病院の待ち時間に関しては、たとえ治療の質が高く満足のいくものだとしても、待ち時間が長くなるほど病院に対する満足度が下がる、という厚生労働省の調査結果があります。
待ち時間に対する評価が、病院全体の評価に影響を及ぼしているといえます。
サービス業では、待ち時間に対する評価がサービス全体の評価に影響を与えることが知られています。
サービス全体の評価においては、顧客満足度は重要な指標です。顧客満足度が高まれば、企業や店舗に対する満足度も高まります。
したがって、待ち時間における顧客満足度の向上が、企業・店舗に対する評価につながることが分かります。
待ち時間の短縮には限界が
上述しましたように、待ち時間に対する評価がサービス全体の評価に影響を及ぼすため、待ち時間に対する評価の向上は、サービス提供者にとって重要な課題となっています。
待ち時間対策の1つとしては、待ち時間を短縮する方法があります。
東京都の板橋区役所では、「待ち時間の短い窓口」を業務改革目標の1つに掲げ、2015年4月の庁舎改築を機に、窓口サービスの向上に取り組んできました。

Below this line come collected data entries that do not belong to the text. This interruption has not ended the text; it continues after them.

theorem test_decode_row_3 : decodedRow 3 =
    [some (.bmi 0x34, [0x12]), some (.andIzy 0x34, [0x12]), none, none, none, some (.andZpx 0x34, [0x12]),
      some (.rolZpx 0x34, [0x12]), none, some (.sec, [0x34, 0x12]), some (.andAby 0x1234, []), none, none, none,
      some (.andAbx 0x1234, []), some (.rolAbx 0x1234, []), none ] := by decide +kernel

theorem test_decode_row_4 : decodedRow 4 =
    [some (.rti, [0x34, 0x12]), some (.eorIzx 0x34, [0x12]), none, none, none, some (.eorZp 0x34, [0x12]),
      some (.lsrZp 0x34, [0x12]), none, some (.pha, [0x34, 0x12]), some (.eorImm 0x34, [0x12]),
      some (.lsrAcc, [0x34, 0x12]), none, some (.jmpAbs 0x1234, []), some (.eorAbs 0x1234, []),
      some (.lsrAbs 0x1234, []), none ] := by decide +kernel

theorem test_decode_row_5 : decodedRow 5 =
    [some (.bvc 0x34, [0x12]), some (.eorIzy 0x34, [0x12]), none, none, none, some (.eorZpx 0x34, [0x12]),
      some (.lsrZpx 0x34, [0x12]), none, some (.cli, [0x34, 0x12]), some (.eorAby 0x1234, []), none, none, none,
      some (.eorAbx 0x1234, []), some (.lsrAbx 0x1234, []), none ] := by decide +kernel

theorem test_decode_row_6 : decodedRow 6 =
    [some (.rts, [0x34, 0x12]), some (.adcIzx 0x34, [0x12]), none, none, none, some (.adcZp 0x34, [0x12]),
      some (.rorZp 0x34, [0x12]), none, some (.pla, [0x34, 0x12]), some (.adcImm 0x34, [0x12]),
      some (.rorAcc, [0x34, 0x12]), none, some (.jmpInd 0x1234, []), some (.adcAbs 0x1234, []),
      some (.rorAbs 0x1234, []), none ] := by decide +kernel

theorem test_decode_row_7 : decodedRow 7 =
    [some (.bvs 0x34, [0x12]), some (.adcIzy 0x34, [0x12]), none, none, none, some (.adcZpx 0x34, [0x12]),
      some (.rorZpx 0x34, [0x12]), none, some (.sei, [0x34, 0x12]), some (.adcAby 0x1234, []), none, none, none,
      some (.adcAbx 0x1234, []), some (.rorAbx 0x1234, []), none ] := by decide +kernel

theorem test_decode_row_8 : decodedRow 8 =
    [none, some (.staIzx 0x34, [0x12]), none, none, some (.styZp 0x34, [0x12]), some (.staZp 0x34, [0x12]),
      some (.stxZp 0x34, [0x12]), none, some (.dey, [0x34, 0x12]), none, some (.txa, [0x34, 0x12]), none,
      some (.styAbs 0x1234, []), some (.staAbs 0x1234, []), some (.stxAbs 0x1234, []), none ] := by decide +kernel

theorem test_decode_row_9 : decodedRow 9 =
    [some (.bcc 0x34, [0x12]), some (.staIzy 0x34, [0x12]), none, none, some (.styZpx 0x34, [0x12]),
      some (.staZpx 0x34, [0x12]), some (.stxZpy 0x34, [0x12]), none, some (.tya, [0x34, 0x12]),
      some (.staAby 0x1234, []), some (.txs, [0x34, 0x12]), none, none, some (.staAbx 0x1234, []), none, none ] := by decide +kernel

theorem test_decode_row_A : decodedRow 10 =
    [some (.ldyImm 0x34, [0x12]), some (.ldaIzx 0x34, [0x12]), some (.ldxImm 0x34, [0x12]), none,
      some (.ldyZp 0x34, [0x12]), some (.ldaZp 0x34, [0x12]), some (.ldxZp 0x34, [0x12]), none,
      some (.tay, [0x34, 0x12]), some (.ldaImm 0x34, [0x12]), some (.tax, [0x34, 0x12]), none,
      some (.ldyAbs 0x1234, []), some (.ldaAbs 0x1234, []), some (.ldxAbs 0x1234, []), none ] := by decide +kernel
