-- ==== Sys2Proof/Syntax.lean ====
section
/-! DEFINITION. The commands of the block: one constructor of `Instr` for every row of the opcode table. A command packet
carries the header of R485 and its parameter table; every other row carries the operands of the event it stands for. -/
namespace Sys2Proof

/-- A unit that can wait on an eyelet or a lace (R353). -/
inductive UnitId where
  | stream (core : Fin 16) (stream : Fin 3)
  | awl (core : Fin 16) (awl : Fin 4)
  | ctl (die : Fin 2) (core : Fin 4)
  | context (n : BitVec 17) (part : BitVec 5) (seq : BitVec 32)
deriving DecidableEq, Repr

/-- Who reads or writes a register (R248, R385, R478). -/
inductive Agent where
  | hostMgmt
  | hostPage (page : Fin 17)
  | ctl (die : Fin 2) (core : Fin 4)
  | sup
  | awl (core : Fin 16) (awl : Fin 4)
deriving DecidableEq, Repr

/-- Who accesses an eyelet or lace window (R362). -/
inductive WinUser where
  | awl (core : Fin 16) (awl : Fin 4)
  | ctl (die : Fin 2) (core : Fin 4)
deriving DecidableEq, Repr

/-- Four small cores side by side: the Awl cores of a logical core, or the control cores of a die (R259, R353). -/
inductive Cluster where
  | awl (core : Fin 16)
  | ctl (die : Fin 2)
deriving DecidableEq, Repr

/-- The core of a cluster that accesses a window. -/
def Cluster.user (g : Cluster) (n : Fin 4) : WinUser :=
  match g with
  | .awl c => .awl c n
  | .ctl d => .ctl d n

/-- The cluster that a window's user belongs to. -/
def WinUser.cluster : WinUser → Cluster
  | .awl c _ => .awl c
  | .ctl d _ => .ctl d

/-- The number of a window's user in its cluster. -/
def WinUser.number : WinUser → Fin 4
  | .awl _ a => a
  | .ctl _ k => k

/-- A target's registers in a Bittern controller (R391). -/
structure BtnPlace where
  ctrl   : Fin 3
  target : BitVec 6
deriving DecidableEq, Repr

/-- A management interface of R545. -/
inductive MgmtIface where
  | i3c
  | ethernet
deriving DecidableEq, Repr

/-- The path on which a command packet reaches the command interpreter (R485, R488, R494, R545). -/
inductive Via where
  | ring (page : Fin 17) (ring : Fin 16) (link : Nat)
  | slot (page : Fin 17) (slot : Fin 16) (link : Nat)
  | fabric (src : BitVec 16) (spart dpart : BitVec 4)
  | awl (core : Fin 16) (awl : Fin 4) (stream : Fin 3)
  | mgmt (iface : MgmtIface)
  | device (part : Fin 16)
deriving DecidableEq, Repr

/-- What meets a command while it runs, in order of time: the physical upsets of R402, R416, R418 and R614, and the places where
the next happening of the queue comes before the command has ended: once it has done that many of its resume units (R278). -/
inductive Upset where
  | residue (engine : BitVec 8) (again : Bool)
  | eccCorrected (addr : BitVec 48)
  | sectorFails (addr : BitVec 48)
  | crcRetry (addr : BitVec 48)
  | yields (units : BitVec 32)
deriving DecidableEq, Repr

/-- The 64-byte header of a command packet (R485). `tail` holds the parameter bytes beyond the command's own table,
`objs` the objects that follow a packet in a management frame (R545), and `upsets` what meets the
command while it runs; a command that the device fetches itself meets nothing. -/
structure Hdr where
  via        : Via
  flags      : BitVec 16
  context    : BitVec 32
  seq        : BitVec 32
  plen       : BitVec 16
  ring       : BitVec 8
  rsvdA      : BitVec 8
  replyAddr  : BitVec 64
  resultAddr : BitVec 64
  signal     : BitVec 32
  timeout    : BitVec 32
  rsvdB      : BitVec 192
  tail       : List Byte
  objs       : List Byte
  upsets     : List Upset
deriving DecidableEq, Repr

/-- Parameters of CTX_OPEN (R491). -/
structure CtxOpenP where
  context : BitVec 32
  kind : BitVec 8
  core : BitVec 8
  stream : BitVec 8
  cls : BitVec 8
  peer : BitVec 16
  peerPart : BitVec 8
  rsvdA : BitVec 8
  peerCtx : BitVec 32
  buf : BitVec 64
  bufBytes : BitVec 64
  eyelet : BitVec 32
  rsvdB : BitVec 32
deriving DecidableEq, Repr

庁舎の低層階に区民の利用頻度が高い窓口を配置したり、都内初の「受付案内システム」を導入したりした結果、窓口での待ち時間を大幅に短縮することに成功しました。
待ち時間の短縮は、板橋区役所の事例のように作業工程の機械化や、人員の拡大などを進めることで達成可能です。
しかし、それには通常、多くの時間とコストがかかります。このため、企業や店舗側が待ち時間を短縮することは難しいのが現状です。
こうしたことから、待ち時間の対策には、実際の待ち時間を短縮することはできなくても、待ち時間から生み出される不快なストレスを軽減することができる方法が求められています。